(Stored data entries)
------

/-- SAF_GRP_RESET (R313). -/
def execSafGrpReset (h : Hdr) (mask : Nat) (s : State) : Host.Outcome State Fault Refusal :=
  s.perform (fun d => d.command 0x0703 h (fun d => d.safGrpReset h mask))

/-! ### SAF_STO, SAF_SDI, SAF_RESCUE_DONE, SAF_QUERY, SAF_KEY_SIGN -/

/-- SAF_STO at its frame tick: a demand that is not latched, or its withdrawal. -/
def Dev.safSto (d : Dev) (h : Hdr) (mask on : Nat) : Dev :=
  if h.mask ≠ 0 ∨ 16 ≤ mask ∨ 2 ≤ on then d.doneAt h Code.badField
  else
    let d := d.each (maskList 4 mask) (fun d g =>
      if on = 0 then d.modSg g (fun x => { x with cmdSto := false })
      else if (d.sg g).cmdSto then d
      else d.stoDemand g 0x12 true true (fun x => { x with cmdSto := true }))
    let d := d.refreshOuts
    let d := d.each d.axisList (fun d n => d.modPw n (fun p => { p with sto := d.stoDemanded (stoGroup n) }))
    d.doneAt h Code.done [(16, 1, maskOf ((List.range 4).filter (fun g => (d.sg g).cmdSto)))]

/-- SAF_STO (R314). -/
def execSafSto (h : Hdr) (mask on : Nat) (s : State) : Host.Outcome State Fault Refusal :=
  s.perform (fun d => d.command 0x0704 h (fun d => d.safSto h mask on))

/-- SAF_SDI at its frame tick. -/
def Dev.safSdi (d : Dev) (h : Hdr) (g dir : Nat) : Dev :=
  if h.mask ≠ 0 ∨ 4 ≤ g ∨ 3 ≤ dir then d.doneAt h Code.badField
  else if !d.rb (A.SAF_FN_EN g) 2 then d.doneAt h Code.wrongMode
  else (d.modSg g (fun x => { x with sdi := dir, sdiFrom := x.pos })).doneAt h Code.done [(16, 1, dir)]

/-- SAF_SDI (R314). -/
def execSafSdi (h : Hdr) (g dir : Nat) (s : State) : Host.Outcome State Fault Refusal :=
  s.perform (fun d => d.command 0x0705 h (fun d => d.safSdi h g dir))

/-- SAF_RESCUE_DONE at its frame tick: DEGRADED ends in SAFE_HOLD (R321). -/
def Dev.safRescueDone (d : Dev) (h : Hdr) : Dev :=
  if h.mask ≠ 0 then d.doneAt h Code.badField
  else if d.sys.mode ≠ .degraded then d.doneAt h Code.wrongMode
  else
    let ms := d.msSince d.saf.degStart
    (d.deviceReaction 0x15 true true).doneAt h Code.done [(16, 4, ms)]

/-- SAF_RESCUE_DONE. -/
def execSafRescueDone (h : Hdr) (s : State) : Host.Outcome State Fault Refusal :=
  s.perform (fun d => d.command 0x0706 h (fun d => d.safRescueDone h))

/-- SAF_QUERY. -/
def Dev.safQuery (d : Dev) (h : Hdr) : Dev :=
  if h.mask ≠ 0 then d.doneNow h Code.badField
  else d.doneNow h Code.done [(16, 4, d.safStatusWord.toNat), (20, 4, (d.rd A.SAF_CAUSE).toNat), (24, 4, d.safDegWord.toNat), (28, 4, d.safChWord.toNat)]

/-- SAF_QUERY (R331). -/
def execSafQuery (h : Hdr) (s : State) : Host.Outcome State Fault Refusal := s.perform (fun d => d.command 0x0709 h (fun d => d.safQuery h))

/-- The 64 bytes of a signature r, s over a message with the unit key, little-endian (R327, R328). -/
def unitSign (m : List Byte) : List Byte := (List.range 64).map (Config.signByte m)

/-- SAF_KEY_SIGN at its frame tick: a challenge of 32 bytes signed with the unit key. -/
def Dev.safKeySign (d : Dev) (h : Hdr) (challenge : List Byte) (dest : Nat) : Dev :=
  if h.mask ≠ 0 then d.doneAt h Code.badField
  else if !d.saf.key then d.doneAt h Code.wrongMode
  else (d.hostPut dest (unitSign (bytesAt challenge 0 32))).doneAt h Code.done

/-- SAF_KEY_SIGN (R328). -/
def execSafKeySign (h : Hdr) (challenge : List Byte) (dest : Nat) (s : State) : Host.Outcome State Fault Refusal :=
  s.perform (fun d => d.command 0x0708 h (fun d => d.safKeySign h challenge dest))

/-! ### The pendant (R324) -/

/-- The key of group `g` is closed. -/
def Dev.keyClosed (d : Dev) (g : Nat) : Bool := d.funcClosed g 6

/-- The order of group `g`'s pendant: 1 up, -1 down, 0 stop. -/
def Dev.pendantOrder (d : Dev) (g : Nat) : Int :=
  match d.funcClosed g 7, d.funcClosed g 8 with
  | true, false => 1
  | false, true => -1
  | _, _ => 0

/-- The pendant of axis `n`'s group orders motion or a stop at this frame tick: it outranks every command (01 R48). -/
def Dev.pendantHeld (d : Dev) (n : Nat) : Bool :=
  let g := stoGroup n
  d.sys.mode == .inspection && d.fld (A.SAF_AX_CFG n) 1 0 == 1 && d.keyClosed g && (d.pendantOrder g != 0 || (d.sg g).pendant != 0)

/-- PROF_VEL of one axis as the pendant orders it, at dir × V_INSP / SAF_AX_SCALE. -/
def Dev.pendantVel (d : Dev) (g n : Nat) (dir : Int) : Dev :=
  let h : Hdr := { mask := 2 ^ n, pendant := true }
  let v := ratDiv ((dir : Rat) * f32Val (d.rd (A.SAF_V_INSP g))) (f32Val (d.rd (A.SAF_AX_SCALE n)))
  let b := putAt (List.replicate 64 (0 : Byte)) 20 (leBytes 4 (f32Of v).toNat)
  match d.profVelCheck h b false with
  | some _ => d
  | none => d.order 0x0304 h b

/-- The pendants and keys of INSPECTION at a frame tick. -/
def Dev.pendantFrame (d : Dev) : Dev :=
  d.each [0, 1, 2, 3] (fun d g =>
    let x := d.sg g
    let key := d.sys.mode == .inspection && d.keyClosed g
    let o := if key then d.pendantOrder g else 0
    let d := if d.sys.mode ≠ .inspection then d
      else if x.keyWas && !key then d.each (d.axisList.filter (fun n => stoGroup n == g)) (fun d n => d.startRamp n d.sys.lastFrame 0)
      else if !key || o = x.pendant then d
      else if o = 0 then d.each (d.travelAxes g) (fun d n => d.startRamp n d.sys.lastFrame 0)
      else d.each (d.travelAxes g) (fun d n => d.pendantVel g n o)
    d.modSg g (fun x => { x with pendant := o, keyWas := key }))

/-! ### Inspection tests (R325) -/

/-- The conditions of SAF_INSP_TEST on its parameter block. -/
def Dev.inspCheck (d : Dev) (h : Hdr) (block : Option (List Byte)) : Verdict :=
  match block with
  | none => some (Code.hostMemory, [])
  | some b =>
    let ty := byteAt b 0
    let g := byteAt b 1
    let n := byteAt b 2
    let c := d.ax n
    firstFail [(h.mask != 0, Code.badField),
      (d.sys.mode != .inspection || d.saf.insp.isSome || !d.saf.key, Code.wrongMode),
      (ty == 0 || decide (4 < ty) || decide (4 ≤ g) || decide (d.axes ≤ n) || byteAt b 3 != 0 || (ty == 1 && decide (8 ≤ byteAt b 8)) ||
        (ty == 4 && decide (2 ≤ byteAt b 8)), Code.badField),
      (!d.keyClosed g || (ty == 1 && c.state != .hold) || (ty == 4 && c.state != .move) ||
        (ty == 3 && !(d.funcClosed g 9 && decide (ratAbs (d.sg g).v ≤ d.vZero g))), Code.wrongMode),
      (ty == 2 && !(decide (d.vZero g < f32Val (f32At b 8)) && decide (f32Val (f32At b 8) ≤ f32Val (d.rd (A.SAF_V_OS g)))), Code.badField)]

/-- SAF_INSP_TEST at its frame tick: Oculus is configured and the test begins. -/
def Dev.safInspTest (d : Dev) (h : Hdr) (block : Option (List Byte)) (dest : Nat) : Dev :=
  match d.inspCheck h block, block with
  | some v, _ => d.doneAt h v.1 v.2
  | none, none => d
  | none, some b =>
    let n := byteAt b 2
    let g := byteAt b 1
    let sel (k : Nat) : Word := BitVec.ofNat 32 (k + 2 ^ 8 * n)
    let d := d.wrAll [(A.OCU_CH 0, sel 0x1A), (A.OCU_CH 1, sel 0x1B), (A.OCU_CH 2, sel 0x05), (A.OCU_CH 3, BitVec.ofNat 32 (0x40 + 2 ^ 16))]
    let d := d.setFld A.OCU_CFG 31 16 0xF
    let i : InspSt := { cmd := h, block := bytesAt b 0 128, dest, start := d.time.cnt, startTime := d.sys.lastFrame }
    let d := d.modSaf (fun q => { q with insp := some i })
    match byteAt b 0 with
    | 1 => (d.setOutp (byteAt b 8) { d.outp (byteAt b 8) with wish := false }).refreshOuts
    | 4 => if byteAt b 8 = 0 then d.groupReaction g 0x12 true true else d.startSs1 g 0x02 true false true true
    | _ => d

/-- SAF_INSP_TEST. -/
def execSafInspTest (h : Hdr) (block : Option (List Byte)) (dest : Nat) (s : State) : Host.Outcome State Fault Refusal :=
  s.perform (fun d => d.command 0x0707 h (fun d => d.safInspTest h block dest))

------

EXERCISE OBJECTIVE — Could you find every line in the records above that contains the word "command" and copy it?

RESPONSE —
  s.perform (fun d => d.command 0x0703 h (fun d => d.safGrpReset h mask))
  s.perform (fun d => d.command 0x0704 h (fun d => d.safSto h mask on))
  s.perform (fun d => d.command 0x0705 h (fun d => d.safSdi h g dir))
  s.perform (fun d => d.command 0x0706 h (fun d => d.safRescueDone h))
def execSafQuery (h : Hdr) (s : State) : Host.Outcome State Fault Refusal := s.perform (fun d => d.command 0x0709 h (fun d => d.safQuery h))
  s.perform (fun d => d.command 0x0708 h (fun d => d.safKeySign h challenge dest))
/-- The pendant of axis `n`'s group orders motion or a stop at this frame tick: it outranks every command (01 R48). -/
  s.perform (fun d => d.command 0x0707 h (fun d => d.safInspTest h block dest))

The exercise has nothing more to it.